CVE-2025-11731 is a vulnerability identified in the libxslt library component of Red Hat Enterprise Linux 10. The issue resides in the exsltFuncResultComp() function, which processes EXSLT <func:result> elements during XML stylesheet parsing. The vulnerability is a type confusion flaw where the function improperly handles XML node types, treating an XML document node as a regular XML element node. This misclassification leads to unexpected memory reads, potentially causing application crashes or denial of service conditions. The flaw does not allow for privilege escalation, code execution, or data leakage, as it solely affects availability through instability. Exploitation requires an attacker to supply crafted XML stylesheets that trigger the vulnerable code path, which is non-trivial due to the complexity of the XML processing context and the need for user interaction. The CVSS v3.1 score is 3.1, reflecting low severity with network attack vector, high attack complexity, no privileges required, and user interaction needed. No known exploits have been reported in the wild, and no patches were linked at the time of disclosure, though Red Hat is expected to release updates. This vulnerability primarily threatens applications and services that utilize libxslt for XML transformations, especially those processing untrusted or external XML content.
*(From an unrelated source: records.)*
-- ==== Sys2Proof/Machine/Layout.lean ====
section
/-! DEFINITION. Partition layout requests and the MP journal (R386, R422, R423). -/

namespace Sys2Proof.Machine

/-- The register that a layout entry names, if it may (R422). -/
def layoutReg (off : Nat) : Option Reg := match mmioReg off with
  | .vdDom n => some (.vdDom n) | .vdAllow n => some (.vdAllow n) | .vdShare0 n => some (.vdShare0 n) | .vdShare1 n => some (.vdShare1 n)
  | .vdL2Ways n => some (.vdL2Ways n) | .vdCtl n => some (.vdCtl n) | .mxown i => some (.mxown i) | .keyown k => some (.keyown k)
  | _ => none

/-- The VD of a layout register. -/
def regVd? : Reg → Option Nat
  | .vdDom n | .vdAllow n | .vdShare0 n | .vdShare1 n | .vdL2Ways n | .vdCtl n => some n
  | _ => none

/-- Four shares of a value (R372). -/
def sharesOf (x : W64) : List Nat := (List.range 4).map fun k => natBits x.toNat (16 * k + 9) (16 * k)

/-- A VD's registers with a layout value; of CTL only PCEIL. -/
def Vd.withReg (v : Vd) (r : Reg) (x : W64) : Vd := match r with
  | .vdDom _ => v.withPartition false x
  | .vdAllow _ => v.withPartition true x
  | .vdShare0 _ => { v with shares := sharesOf x ++ v.shares.drop 4 }
  | .vdShare1 _ => { v with shares := v.shares.take 4 ++ sharesOf x }
  | .vdL2Ways _ => { v with l2mask := x.setWidth 16, l2new := x.setWidth 16 }
  | .vdCtl _ => { v with pceil := natBits x.toNat 11 8 }
  | _ => v

/-- The entries that name a register. -/
def layoutWrites (es : List (Nat × W64)) : List (Reg × W64) := es.filterMap fun (o, x) => (layoutReg o).map fun r => (r, x)

/-- The VDs' registers with every entry of a request. -/
def State.finalVds (s : State) (ws : List (Reg × W64)) : State := ws.foldl (fun t (r, x) => match regVd? r with
  | some n => { t with ten := { t.ten with vds := t.ten.vds.set n ((t.vd n).withReg r x) } }
  | none => t) s

/-- The entries that change a VD's register; one that equals the current value does nothing (R422). -/
def State.layoutChanges (s : State) (ws : List (Reg × W64)) : List (Nat × Reg × W64) := ws.filterMap fun (r, x) => match regVd? r with
  | some n => if (s.vd n).withReg r x = s.vd n then none else some (n, r, x)
  | none => none

/-- Whether a change is one of DOM or ALLOW. -/
def regIsPartition : Reg → Bool | .vdDom _ | .vdAllow _ => true | _ => false

/-- ERR of a request: 0 none, 1 BUSY, 2 OVERLAP, 3 SUM, 4 RANGE (R422). -/
def State.layoutError (s : State) (es : List (Nat × W64)) (force : Bool) : Nat :=
  let ws := layoutWrites es
  let cs := s.layoutChanges ws
  let t := s.finalVds ws
  let ways := cs.filterMap fun (n, r, x) => match r with | .vdL2Ways _ => some (s.vd n, x.setWidth 16) | _ => none
  let busy := cs.any fun (n, r, _) => (s.vd n).state == 4 || (regIsPartition r && !(s.ctxsOf n).isEmpty && !force)
  let mixed := ways.any fun (v, m) => m &&& ~~~v.l2mask != 0 && v.l2mask &&& ~~~m != 0
  let codes := (t.ten.vds.filter fun (_, v) => v.state == 2 || v.state == 3).map fun (n, v) => t.partitionError n v
  if es.isEmpty || 64 < es.length || ws.length != es.length || (ways.any fun (_, m) => m == 0) then 4
  else if busy || (ways.any fun (v, _) => v.wayStage != .idle) then 1
  else if mixed || codes.contains errOverlap then 2
  else if codes.contains errSum then 3
  else if codes.contains errRange then 4
  else 0

def modJournal (f : Journal → Journal) : Cmd := .prim (.svc fun v => { v with journal := f v.journal })

/-- A write of 1 to MP.LAYCMD (R422, R423): the MP reads the request, unless one is in progress. -/
def submitLayout : Cmd := .get fun s =>
  let j := s.svc.journal
  let a := j.addr.toNat
  let hb := s.physRead a 8
  let n := field hb 0 4
  let es := (List.range (min n 65)).map fun k =>
    let e := s.physRead (a + 8 + 16 * k) 16
    (field e 0 8, BitVec.ofNat 64 (field e 8 8))
  if j.state = .recovering then .skip
  else if j.state != .idle then modJournal fun j => { j with err := 1 }
  else .seq (modJournal fun j => { j with
      state := .checking, err := 0, force := (field hb 4 4).testBit 0, entries := es, applied := 0, prepare := false, commit := false, done := false })
    (after 1 .journalAdvance)

/-- The contexts that a mode change of a request checkpoints first (R386). -/
def State.layoutContexts (s : State) : List (Nat × Ctx) :=
  (((s.layoutChanges (layoutWrites s.svc.journal.entries)).filter fun (_, r, _) => regIsPartition r).map fun (n, _, _) => n).dedup.flatMap s.ctxsOf

/-- Apply one entry of a request, an absolute value (R423). -/
def applyEntry (r : Reg) (x : W64) : Cmd := .get fun s => match r with
  | .mxown i => .seq
      (.prim (.svc fun v => { v with mxown := v.mxown.set i { s.mxOwn i with held := some (x &&& 0x7FFF) } })) (after 0 (.mxownApply i))
  | .keyown k => .prim (.svc fun v => { v with keyown := v.keyown.set k (x.toNat % 128) })
  | .vdL2Ways n => writeL2ways n x
  | r => Cmd.opt (regVd? r) fun n => modVd n fun v => v.withReg r x

/-- JOURNAL_ADVANCE (R423): the request moves to its next state; way removals run to completion. -/
def execJournalAdvance (s : State) : Host.Outcome State Fault Refusal :=
  let j := s.svc.journal
  let again := after 1 .journalAdvance
  let go := fun (f : Journal → Journal) => Cmd.seq (modJournal f) again
  let e := s.layoutError j.entries j.force
  Cmd.next (if s.svc.mpDown.contains 0 then .skip
    else match j.state with
    | .idle => .skip
    | .checking =>
      if e != 0 then modJournal fun j => { j with state := .idle, err := e }
      else match s.layoutContexts with
        | [] => go fun j => { j with state := .prepared, prepare := true }
        | cs => .seq (Cmd.each cs fun (k, c) => .when (c.state == .running && !(s.ten.snaps.any fun (_, x) => x.ctx == k))
            (startSnap k 3 none c.saveVA)) again
    | .prepared => go fun j => { j with state := .committed, commit := true }
    | .committed => go fun j => { j with state := .applying, applied := 0 }
    | .applying => match j.entries[j.applied]? with
      | none => .seq (modJournal fun j => { j with state := .idle, done := true, seq := j.seq + 1 }) wakeAll
      | some (o, x) => match layoutReg o with
        | some (.vdL2Ways n) =>
          let v := s.vd n
          if v.wayStage != .idle then again
          else if v.l2mask = x.setWidth 16 then go fun j => { j with applied := j.applied + 1 }
          else .seq (applyEntry (.vdL2Ways n) x) (.get fun t =>
            if (t.vd n).err != 0 then go fun j => { j with applied := j.applied + 1 } else again)
        | some r => .seq (applyEntry r x) (go fun j => { j with applied := j.applied + 1 })
        | none => go fun j => { j with applied := j.applied + 1 }
    | .recovering =>
      if j.commit && !j.done then go fun j => { j with state := .applying, applied := 0 }
      else if j.prepare && !j.commit then modJournal fun j => { j with state := .idle, err := 5 }
      else modJournal fun j => { j with state := .idle }) s

end Sys2Proof.Machine
end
For European organizations, the primary impact of CVE-2025-11731 is potential application instability or denial of service in systems running Red Hat Enterprise Linux 10 that rely on libxslt for XML processing. This could affect web services, middleware, or internal applications that perform XML transformations using EXSLT functions. While the vulnerability does not compromise confidentiality or integrity, service disruptions could impact business continuity, especially in sectors dependent on high availability such as finance, telecommunications, and critical infrastructure. Organizations processing untrusted XML inputs are at higher risk. The difficulty of exploitation and requirement for user interaction reduce the likelihood of widespread attacks, but targeted attempts could cause localized outages. The low CVSS score indicates limited overall risk, but operational impacts could be significant if exploited in critical systems.

Organizations should monitor Red Hat advisories and apply patches promptly once available to address CVE-2025-11731. Until patches are deployed, restrict or validate XML stylesheet inputs to prevent processing of untrusted or malicious EXSLT <func:result> elements. Employ application-layer filtering or sandboxing for XML processing components to limit the impact of crashes. Review and harden XML processing workflows to minimize exposure to crafted XML content. Implement robust monitoring to detect abnormal application crashes or service interruptions related to XML transformations. Consider upgrading libxslt to versions where the flaw is fixed or using alternative XML processing libraries if feasible. Additionally, educate developers and system administrators about safe XML handling practices to reduce the risk of exploitation.